The report also dwells on the existence of a Communist Party Committee within the Huawei bureaucracy; something that is not rare in China. Generally speaking, these committees are more a case of CCP monitoring than arbiters of corporate strategy, yet they can still exert a small level of influence. Just how much influence in the case of Huawei may never be known however, for the company refused to comply with Intelligence Committee disclosure requests concerning the Party Committee’s past membership and decision-making record.

Perhaps the best example of the circumstantial nature of the evidence contained within the report pertains to a tax fraud investigation into Huawei that was initiated by the Chinese government in 1998. The investigation ended suddenly a year later without the imposition of any penalties, and the Intelligence Committee requested a copy of the government findings exonerating Huawei of any wrongdoing. When none were delivered, the committee concluded that Huawei had ended the investigation by way of its own government connections; perhaps in exchange for some unknowable future conditions that were placed on the company by the government.

Yet the report’s findings on the 1999 tax evasion case contain a more holistic lesson regarding capitalism in the Chinese context, and that is: Huawei claimed that the charges had been politically motivated.

They may well could have been.

That large Chinese companies have substantial, albeit informal, links to the government should come as a surprise to no one. Holding government office, or at least being related to someone who does, can often be a door-opening affair in a country where the rule of law is a work in progress. If a company isn’t well-connected it will just get swallowed up by another one that is, and it’s highly unlikely that Huawei, ZTE, or any other major Chinese private enterprise have chosen to forgo the advantages of having well-placed guanxi in order to shore up their credibility in the eyes of Western audiences.

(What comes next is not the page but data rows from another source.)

-- ==== Sys2Proof/Machine/Roms.lean ====
section
/-! DEFINITION. The ROMs of the spectrum job (44_spectrum_roms.md R450 to R456, R103), entry by entry as the spec lists
them: `WINDOW`, `TW_COS`, `TW_SIN` (binary32 patterns) and `SKEW_IDX` (bin numbers). -/

namespace Sys2Proof.Machine

open Sys2Proof

/-- `WINDOW` (R451), entries 0 to 63. -/
def windowPart00 : List Nat := [
  0x00000000, 0x369E2525, 0x379E250C, 0x3831E980, 0x389E24AB, 0x38F718D8, 0x3931E889, 0x3972268A,
  0x399E2324, 0x39C823CB, 0x39F7151F, 0x3A157B82, 0x3A31E4AC, 0x3A50C5FE, 0x3A721F63, 0x3A8AF863,
  0x3A9E1D0A, 0x3AB27D99, 0x3AC81A04, 0x3ADEF23E, 0x3AF70639, 0x3B082AF3, 0x3B15709A, 0x3B23540A,
  0x3B31D53A, 0x3B40F422, 0x3B50B0B8, 0x3B610AF2, 0x3B7202C6, 0x3B81CC15, 0x3B8AE58A, 0x3B944DBB,
  0x3B9E04A3, 0x3BA80A3C, 0x3BB25E80, 0x3BBD0169, 0x3BC7F2EF, 0x3BD3330C, 0x3BDEC1BA, 0x3BEA9EF1,
  0x3BF6CAA9, 0x3C01A26E, 0x3C0806C0, 0x3C0E9248, 0x3C154501, 0x3C1C1EE7, 0x3C231FF6, 0x3C2A482A,
  0x3C31977E, 0x3C390DED, 0x3C40AB74, 0x3C48700C, 0x3C505BB3, 0x3C586E62, 0x3C60A814, 0x3C6908C5,
  0x3C719070, 0x3C7A3F0F, 0x3C818A4E, 0x3C860889, 0x3C8A9A37, 0x3C8F3F53, 0x3C93F7DC, 0x3C98C3CD]

/-- `WINDOW` (R451), entries 64 to 127. -/
def windowPart01 : List Nat := [
  0x3C9DA325, 0x3CA295E1, 0x3CA79BFD, 0x3CACB575, 0x3CB1E248, 0x3CB72272, 0x3CBC75EF, 0x3CC1DCBD,
  0x3CC756D7, 0x3CCCE43B, 0x3CD284E5, 0x3CD838D2, 0x3CDDFFFE, 0x3CE3DA65, 0x3CE9C805, 0x3CEFC8D8,
  0x3CF5DCDD, 0x3CFC040E, 0x3D011F34, 0x3D0445F4, 0x3D077644, 0x3D0AB023, 0x3D0DF38F, 0x3D114085,
  0x3D149704, 0x3D17F70A, 0x3D1B6094, 0x3D1ED3A0, 0x3D22502D, 0x3D25D638, 0x3D2965BF, 0x3D2CFEBF,
  0x3D30A137, 0x3D344D24, 0x3D380284, 0x3D3BC155, 0x3D3F8995, 0x3D435B40, 0x3D473655, 0x3D4B1AD2,
  0x3D4F08B3, 0x3D52FFF7, 0x3D57009B, 0x3D5B0A9C, 0x3D5F1DF8, 0x3D633AAD, 0x3D6760B8, 0x3D6B9017,
  0x3D6FC8C6, 0x3D740AC4, 0x3D78560D, 0x3D7CAAA0, 0x3D80843C, 0x3D82B7CA, 0x3D84EFF9, 0x3D872CC6,
  0x3D896E32, 0x3D8BB439, 0x3D8DFEDC, 0x3D904E18, 0x3D92A1EC, 0x3D94FA57, 0x3D975756, 0x3D99B8EA]

/-- `WINDOW` (R451), entries 128 to 191. -/
def windowPart02 : List Nat := [
  0x3D9C1F10, 0x3D9E89C6, 0x3DA0F90C, 0x3DA36CE0, 0x3DA5E540, 0x3DA8622A, 0x3DAAE39E, 0x3DAD699A,
  0x3DAFF41B, 0x3DB28321, 0x3DB516AA, 0x3DB7AEB5, 0x3DBA4B3F, 0x3DBCEC47, 0x3DBF91CC, 0x3DC23BCB,
  0x3DC4EA44, 0x3DC79D34, 0x3DCA549B, 0x3DCD1075, 0x3DCFD0C2, 0x3DD29580, 0x3DD55EAD, 0x3DD82C48,
  0x3DDAFE4E, 0x3DDDD4BE, 0x3DE0AF96, 0x3DE38ED5, 0x3DE67279, 0x3DE95A7F, 0x3DEC46E6, 0x3DEF37AD,
  0x3DF22CD1, 0x3DF52651, 0x3DF8242A, 0x3DFB265B, 0x3DFE2CE3, 0x3E009BDF, 0x3E022376, 0x3E03AD36,
  0x3E05391C, 0x3E06C729, 0x3E08575B, 0x3E09E9B2, 0x3E0B7E2C, 0x3E0D14C8, 0x3E0EAD86, 0x3E104865,
  0x3E11E563, 0x3E13847F, 0x3E1525B9, 0x3E16C910, 0x3E186E81, 0x3E1A160E, 0x3E1BBFB4, 0x3E1D6B72,
  0x3E1F1947, 0x3E20C933, 0x3E227B35, 0x3E242F4A, 0x3E25E573, 0x3E279DAE, 0x3E2957FA, 0x3E2B1455]

/-- `WINDOW` (R451), entries 192 to 255. -/
def windowPart03 : List Nat := [
  0x3E2CD2C0, 0x3E2E9339, 0x3E3055BF, 0x3E321A50, 0x3E33E0EC, 0x3E35A991, 0x3E37743F, 0x3E3940F4,
  0x3E3B0FAF, 0x3E3CE070, 0x3E3EB334, 0x3E4087FB, 0x3E425EC4, 0x3E44378E, 0x3E461256, 0x3E47EF1E,
  0x3E49CDE2, 0x3E4BAEA2, 0x3E4D915D, 0x3E4F7612, 0x3E515CBF, 0x3E534563, 0x3E552FFE, 0x3E571C8E,
  0x3E590B11, 0x3E5AFB87, 0x3E5CEDEE, 0x3E5EE246, 0x3E60D88C, 0x3E62D0C0, 0x3E64CAE1, 0x3E66C6ED,
  0x3E68C4E3, 0x3E6AC4C2, 0x3E6CC688, 0x3E6ECA35, 0x3E70CFC8, 0x3E72D73D, 0x3E74E096, 0x3E76EBD0,
  0x3E78F8EA, 0x3E7B07E3, 0x3E7D18BA, 0x3E7F2B6D, 0x3E809FFD, 0x3E81AB31, 0x3E82B751, 0x3E83C45D,
  0x3E84D253, 0x3E85E134, 0x3E86F0FE, 0x3E8801B2, 0x3E89134E, 0x3E8A25D1, 0x3E8B393B, 0x3E8C4D8C,
  0x3E8D62C2, 0x3E8E78DE, 0x3E8F8FDD, 0x3E90A7C1, 0x3E91C087, 0x3E92DA30, 0x3E93F4BA, 0x3E951025]

/-- `WINDOW` (R451), entries 256 to 319. -/
def windowPart04 : List Nat := [
  0x3E962C70, 0x3E97499B, 0x3E9867A5, 0x3E99868D, 0x3E9AA653, 0x3E9BC6F5, 0x3E9CE873, 0x3E9E0ACD,
  0x3E9F2E02, 0x3EA05210, 0x3EA176F8, 0x3EA29CB9, 0x3EA3C351, 0x3EA4EAC0, 0x3EA61306, 0x3EA73C22,
  0x3EA86613, 0x3EA990D8, 0x3EAABC70, 0x3EABE8DC, 0x3EAD161A, 0x3EAE4429, 0x3EAF7308, 0x3EB0A2B8,
  0x3EB1D337, 0x3EB30484, 0x3EB436A0, 0x3EB56988, 0x3EB69D3C, 0x3EB7D1BC, 0x3EB90707, 0x3EBA3D1C,
  0x3EBB73FA, 0x3EBCABA1, 0x3EBDE40F, 0x3EBF1D45, 0x3EC05741, 0x3EC19202, 0x3EC2CD88, 0x3EC409D2,
  0x3EC546E0, 0x3EC684AF, 0x3EC7C341, 0x3EC90293, 0x3ECA42A6, 0x3ECB8378, 0x3ECCC509, 0x3ECE0757,
  0x3ECF4A63, 0x3ED08E2B, 0x3ED1D2AF, 0x3ED317ED, 0x3ED45DE5, 0x3ED5A496, 0x3ED6EC00, 0x3ED83421,
  0x3ED97CF9, 0x3EDAC687, 0x3EDC10CB, 0x3EDD5BC2, 0x3EDEA76E, 0x3EDFF3CC, 0x3EE140DC, 0x3EE28E9D]

/-- `WINDOW` (R451), entries 320 to 383. -/
def windowPart05 : List Nat := [
  0x3EE3DD0F, 0x3EE52C30, 0x3EE67C00, 0x3EE7CC7E, 0x3EE91DAA, 0x3EEA6F81, 0x3EEBC204, 0x3EED1532,
  0x3EEE690A, 0x3EEFBD8B, 0x3EF112B4, 0x3EF26885, 0x3EF3BEFC, 0x3EF51619, 0x3EF66DDB, 0x3EF7C641,
  0x3EF91F4A, 0x3EFA78F6, 0x3EFBD343, 0x3EFD2E31, 0x3EFE89C0, 0x3EFFE5ED, 0x3F00A15C, 0x3F015011,
  0x3F01FF14, 0x3F02AE64, 0x3F035E03, 0x3F040DEE, 0x3F04BE26, 0x3F056EAA, 0x3F061F79, 0x3F06D094,
  0x3F0781FA, 0x3F0833AB, 0x3F08E5A5, 0x3F0997E9, 0x3F0A4A77, 0x3F0AFD4D, 0x3F0BB06B, 0x3F0C63D2,
  0x3F0D177F, 0x3F0DCB74, 0x3F0E7FAF, 0x3F0F3431, 0x3F0FE8F8, 0x3F109E05, 0x3F115356, 0x3F1208EC,
  0x3F12BEC6, 0x3F1374E3, 0x3F142B43, 0x3F14E1E7, 0x3F1598CC, 0x3F164FF3, 0x3F17075B, 0x3F17BF05,
  0x3F1876EE, 0x3F192F18, 0x3F19E781, 0x3F1AA02A, 0x3F1B5911, 0x3F1C1236, 0x3F1CCB99, 0x3F1D853A]

/-- `WINDOW` (R451), entries 384 to 447. -/
def windowPart06 : List Nat := [
  0x3F1E3F17, 0x3F1EF931, 0x3F1FB387, 0x3F206E18, 0x3F2128E4, 0x3F21E3EB, 0x3F229F2C, 0x3F235AA7,
  0x3F24165B, 0x3F24D248, 0x3F258E6E, 0x3F264ACB, 0x3F270760, 0x3F27C42C, 0x3F28812E, 0x3F293E67,
  0x3F29FBD5, 0x3F2AB978, 0x3F2B7750, 0x3F2C355C, 0x3F2CF39C, 0x3F2DB210, 0x3F2E70B6, 0x3F2F2F8F,
  0x3F2FEE9A, 0x3F30ADD6, 0x3F316D44, 0x3F322CE1, 0x3F32ECB0, 0x3F33ACAD, 0x3F346CDA, 0x3F352D36,
  0x3F35EDC0, 0x3F36AE78, 0x3F376F5D, 0x3F38306F, 0x3F38F1AD, 0x3F39B318, 0x3F3A74AD, 0x3F3B366E,
  0x3F3BF85A, 0x3F3CBA6F, 0x3F3D7CAE, 0x3F3E3F17, 0x3F3F01A8, 0x3F3FC461, 0x3F408742, 0x3F414A4A,
  0x3F420D79, 0x3F42D0CE, 0x3F439449, 0x3F4457EA, 0x3F451BAF, 0x3F45DF99, 0x3F46A3A7, 0x3F4767D8,
  0x3F482C2C, 0x3F48F0A3, 0x3F49B53C, 0x3F4A79F7, 0x3F4B3ED3, 0x3F4C03CF, 0x3F4CC8EC, 0x3F4D8E28]

/-- `WINDOW` (R451), entries 448 to 511. -/
def windowPart07 : List Nat := [
  0x3F4E5383, 0x3F4F18FD, 0x3F4FDE96, 0x3F50A44C, 0x3F516A20, 0x3F523010, 0x3F52F61D, 0x3F53BC46,
  0x3F54828A, 0x3F5548E9, 0x3F560F62, 0x3F56D5F6, 0x3F579CA3, 0x3F586369, 0x3F592A47, 0x3F59F13E,
  0x3F5AB84C, 0x3F5B7F71, 0x3F5C46AD, 0x3F5D0DFF, 0x3F5DD566, 0x3F5E9CE3, 0x3F5F6475, 0x3F602C1A,
  0x3F60F3D4, 0x3F61BBA1, 0x3F628380, 0x3F634B72, 0x3F641375, 0x3F64DB8A, 0x3F65A3B0, 0x3F666BE6,
  0x3F67342C, 0x3F67FC81, 0x3F68C4E5, 0x3F698D58, 0x3F6A55D8, 0x3F6B1E66, 0x3F6BE701, 0x3F6CAFA9,
  0x3F6D785C, 0x3F6E411B, 0x3F6F09E5, 0x3F6FD2BA, 0x3F709B99, 0x3F716481, 0x3F722D72, 0x3F72F66C,
  0x3F73BF6E, 0x3F748878, 0x3F755189, 0x3F761AA0, 0x3F76E3BE, 0x3F77ACE1, 0x3F78760A, 0x3F793F37,
  0x3F7A0869, 0x3F7AD19E, 0x3F7B9AD7, 0x3F7C6412, 0x3F7D2D50, 0x3F7DF690, 0x3F7EBFD1, 0x3F7F8912]

/-- `WINDOW` (R451), entries 512 to 575. -/
def windowPart08 : List Nat := [
  0x3F80292A, 0x3F808DCB, 0x3F80F26C, 0x3F81570C, 0x3F81BBAB, 0x3F82204A, 0x3F8284E7, 0x3F82E982,
  0x3F834E1C, 0x3F83B2B4, 0x3F841749, 0x3F847BDD, 0x3F84E06D, 0x3F8544FA, 0x3F85A984, 0x3F860E0B,
  0x3F86728E, 0x3F86D70D, 0x3F873B88, 0x3F879FFE, 0x3F880470, 0x3F8868DD, 0x3F88CD45, 0x3F8931A7,
  0x3F899603, 0x3F89FA5A, 0x3F8A5EAB, 0x3F8AC2F5, 0x3F8B2739, 0x3F8B8B76, 0x3F8BEFAB, 0x3F8C53DA,
  0x3F8CB801, 0x3F8D1C20, 0x3F8D8037, 0x3F8DE445, 0x3F8E484B, 0x3F8EAC49, 0x3F8F103D, 0x3F8F7428,
  0x3F8FD80A, 0x3F903BE1, 0x3F909FAF, 0x3F910373, 0x3F91672C, 0x3F91CADA, 0x3F922E7E, 0x3F929216,
  0x3F92F5A3, 0x3F935924, 0x3F93BC9A, 0x3F942003, 0x3F94835F, 0x3F94E6B0, 0x3F9549F3, 0x3F95AD29,
  0x3F961052, 0x3F96736D, 0x3F96D67A, 0x3F97397A, 0x3F979C6B, 0x3F97FF4D, 0x3F986221, 0x3F98C4E6]
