-- ==== Sys2Proof/Certificates/Slice0/Obligations.lean ====
section
/-! DEFINITION. The statements for the provers, in the order of the spec's files: encoding and errors (30, 60), numbers
(00), the note commands (40), rendering (41), the visualization channels (42), the spectrum job (43, 44), `PEEK` (45),
the bus (10, 20), reset (70), and the invariant of every step. Each docstring says which rule is formalised. -/

section Statements

open Sys2Proof Sys2Proof.Machine

/-! ### Encoding and errors -/

/-- R208, R212: the word of every well-formed command decodes, on its port, to that command: no operand bit is lost. -/
def Obligations.DecodeOfEncode : Prop :=
  ∀ i : Instr, i.WellFormed → decode i.port (encode i) = .ok i

/-- R200, R210: a word that a port accepts is the word of one command only, a well-formed command of that port. -/
def Obligations.EncodeOfDecode : Prop :=
  ∀ (p : Port) (w : Word) (i : Instr), decode p w = .ok i → i.WellFormed ∧ i.port = p ∧ encode i = w

/-- R208: decoding is the match/mask table, and a word that no row matches is `ILLEGAL_OPCODE` where its opcode is not in
the port's map and `RESERVED_FIELD` where it is. -/
def Obligations.DecodeIsMatchMask : Prop :=
  ∀ w : Word,
    (decode .a w = .ok .nopA ↔ w &&& 0xFFFFFFFF#32 = 0x00000000#32) ∧
    ((∃ v, decode .a w = .ok (.noteOn v)) ↔ w &&& 0xFFE0FFFF#32 = 0x01000000#32) ∧
    ((∃ v t, decode .a w = .ok (.noteOff v t)) ↔ w &&& 0xFFE0FFFE#32 = 0x02000000#32) ∧
    ((∃ s n, decode .a w = .ok (.renderBlock s n)) ↔ w &&& 0xFF000000#32 = 0x03000000#32) ∧
    ((∃ s n, decode .a w = .ok (.outClear s n)) ↔ w &&& 0xFF000000#32 = 0x04000000#32) ∧
    (decode .a w = .ok .visPush ↔ w &&& 0xFFFFFFFF#32 = 0x05000000#32) ∧
    ((∃ v k n, decode .a w = .ok (.peek v k n)) ↔
      w &&& 0xFFE00000#32 = 0x06000000#32 ∧ w &&& 0x0000C000#32 ≠ 0x0000C000#32) ∧
    (decode .d w = .ok .nopD ↔ w &&& 0xFFFFFFFF#32 = 0x00000000#32) ∧
    (decode .d w = .ok .specProcess ↔ w &&& 0xFFFFFFFF#32 = 0x10000000#32) ∧
    (∀ e, decode .a w = .error e → e = if w.toNat / 2 ^ 24 ≤ 6 then .reservedField else .illegalOpcode) ∧
    (∀ e, decode .d w = .error e →
      e = if w.toNat / 2 ^ 24 = 0 ∨ w.toNat / 2 ^ 24 = 0x10 then .reservedField else .illegalOpcode)

/-- A few words written out from R212 and R206 decode to the commands they stand for. -/
def Obligations.ExampleWordsDecode : Prop :=
  decode .a 0x00000000#32 = .ok .nopA ∧ decode .a 0x01000000#32 = .ok (.noteOn 0) ∧
  decode .a 0x02030001#32 = .ok (.noteOff 3 true) ∧ decode .a 0x03010064#32 = .ok (.renderBlock 16 100) ∧
  decode .a 0x04000400#32 = .ok (.outClear 0 1024) ∧ decode .a 0x05000000#32 = .ok .visPush ∧
  decode .a 0x06024005#32 = .ok (.peek 2 .right 5) ∧ decode .d 0x00000000#32 = .ok .nopD ∧
  decode .d 0x10000000#32 = .ok .specProcess ∧ decode .a 0x10000000#32 = .error .illegalOpcode

/-- R501 and R504, with the checks of R251, R269, R300 and R472 and the numbers of R502: a command that fails, in decoding or in a
check of its own, completes with its error recorded on its port and nothing else changed. -/
def Obligations.FailedCommandOnlyRecordsItsError : Prop :=
  ∀ s : State,
    (∀ p w, decode p w = .error .illegalOpcode → ∃ t, issue p w s = .next t ∧ RecordsError p 1#4 s t) ∧
    (∀ p w, decode p w = .error .reservedField → ∃ t, issue p w s = .next t ∧ RecordsError p 2#4 s t) ∧
    (∀ v, 8 ≤ v → ∃ t, exec (.noteOn v) s = .next t ∧ RecordsError .a 3#4 s t) ∧
    (∀ v tail, 8 ≤ v → ∃ t, exec (.noteOff v tail) s = .next t ∧ RecordsError .a 3#4 s t) ∧
    (∀ v space n, 8 ≤ v → ∃ t, exec (.peek v space n) s = .next t ∧ RecordsError .a 3#4 s t) ∧
    (∀ start count, 1024 < start + count →
      ∃ t, exec (.renderBlock start count) s = .next t ∧ RecordsError .a 4#4 s t) ∧
    (∀ start count, 1024 < start + count →
      ∃ t, exec (.outClear start count) s = .next t ∧ RecordsError .a 4#4 s t) ∧
    (∀ (v : Fin 8) (space : PeekSpace) (n : Nat), space ≠ .reg →
      (s.voice v).degen = true ∨ (s.voice v).l.toNat < 2 ∨ (s.voice v).l.toNat ≤ n →
      ∃ t, exec (.peek v space n) s = .next t ∧ RecordsError .a 5#4 s t) ∧
    (∀ (v : Fin 8) (n : Nat), 20 < n →
      ∃ t, exec (.peek v .reg n) s = .next t ∧ RecordsError .a 5#4 s t) ∧
    (∀ v : Fin 8, ¬ (isFinite s.note.sampleRate = true ∧ fgt s.note.sampleRate fZero = true) →
      ∃ t, exec (.noteOn v) s = .next t ∧ RecordsError .a 6#4 s t)

/-- R516: a host's write of `w` to a status register clears `ERR` and `ERR_CODE` where bit 1 of `w` is set, and each
warning bit whose bit of `w` is set; everything else of the block is as before. -/
def Obligations.StatusWriteClears : Prop :=
  ∀ (s : State) (w : Word),
    s.writeTarget .statusA w = { s with statusA := {
      err := if w.getLsbD 1 then false else s.statusA.err
      errCode := if w.getLsbD 1 then 0#4 else s.statusA.errCode
      rUnstable := if w.getLsbD 8 then false else s.statusA.rUnstable
      lClamped := if w.getLsbD 9 then false else s.statusA.lClamped
      degenNote := if w.getLsbD 10 then false else s.statusA.degenNote
      nonfinite := if w.getLsbD 11 then false else s.statusA.nonfinite } } ∧
    s.writeTarget .statusD w = { s with statusD := {
      err := if w.getLsbD 1 then false else s.statusD.err
      errCode := if w.getLsbD 1 then 0#4 else s.statusD.errCode
      specSkipped := if w.getLsbD 9 then false else s.statusD.specSkipped } }

/-- R470: `NOP.A` and `NOP.D` complete and leave the whole state as it is. -/
def Obligations.NopsDoNothing : Prop :=
  ∀ s : State, exec .nopA s = .next s ∧ exec .nopD s = .next s

/-! ### Numbers -/

/-- R14, R15: for finite operands the sum, difference, product and quotient (by a number other than zero) are `rnd` of the
exact result (`IsRnd`, in units of 2^-149): infinity of its sign from `2^128 - 2^103` on, below that the nearest finite
number and on a tie the even one. A sum or difference that is exactly zero is `+0`, but of two negative zeros (for a
difference, of `-0` and `+0`) it is `-0`. -/
def Obligations.OperationsRoundToNearest : Prop :=
  ∀ a b : Word, isFinite a = true → isFinite b = true →
    IsRnd (fadd a b) (value a + value b) 1 ∧ IsRnd (fsub a b) (value a - value b) 1 ∧
    IsRnd (fmul a b) (value a * value b) (2 ^ 149) ∧
    (value b ≠ 0 → IsRnd (fdiv a b) (value a * 2 ^ 149 * (value b).sign) (value b).natAbs) ∧
    (value a + value b = 0 → fadd a b = if signBit a && signBit b then fNegZero else fZero) ∧
    (value a - value b = 0 → fsub a b = if signBit a && !signBit b then fNegZero else fZero)

/-- R14: the rounding of `num / den` units takes the even fraction where another number is as near, and becomes infinity
exactly from `2^128 - 2^103` on. -/
def Obligations.RoundingTiesAndOverflow : Prop :=
  ∀ num den : Nat, 0 < den →
    (∀ w : Word, isFinite w = true → isFinite (pack false (rndMag num den)) = true → w ≠ pack false (rndMag num den) →
      |value w * den - num| = |value (pack false (rndMag num den)) * den - num| →
      (pack false (rndMag num den)).getLsbD 0 = false) ∧
    (pack false (rndMag num den) = 0x7F800000#32 ↔ (2 ^ 277 - 2 ^ 252) * den ≤ num) ∧
    (num < (2 ^ 277 - 2 ^ 252) * den → isFinite (pack false (rndMag num den)) = true)

/-- R15: no binary32 number is nearer to the exact square root of a positive finite number than `fsqrt` (in units of
2^-149 the root of `n` units is the root of `n * 2^149`). -/
def Obligations.RootRoundsToNearest : Prop :=
  ∀ a w : Word, isFinite a = true → 0 < value a → isFinite w = true →
    isFinite (fsqrt a) = true ∧
    |(value (fsqrt a) : ℝ) - Real.sqrt (value a * 2 ^ 149)| ≤ |(value w : ℝ) - Real.sqrt (value a * 2 ^ 149)|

Thus, returning to the question of Huawei’s involvement in critical network infrastructure in Canada. Whether it’s Huawei or another Chinese telecom, we should not expect these companies to be completely bereft of connections with the Chinese government, for it was likely these very connections that allowed the company to become large enough to be building our networks in the first place.

Going forward, this is a security matter that merits careful consideration, for there is a risk involved in handing the keys to Canada’s critical network infrastructure to any company that maintains links to a foreign government, China or otherwise.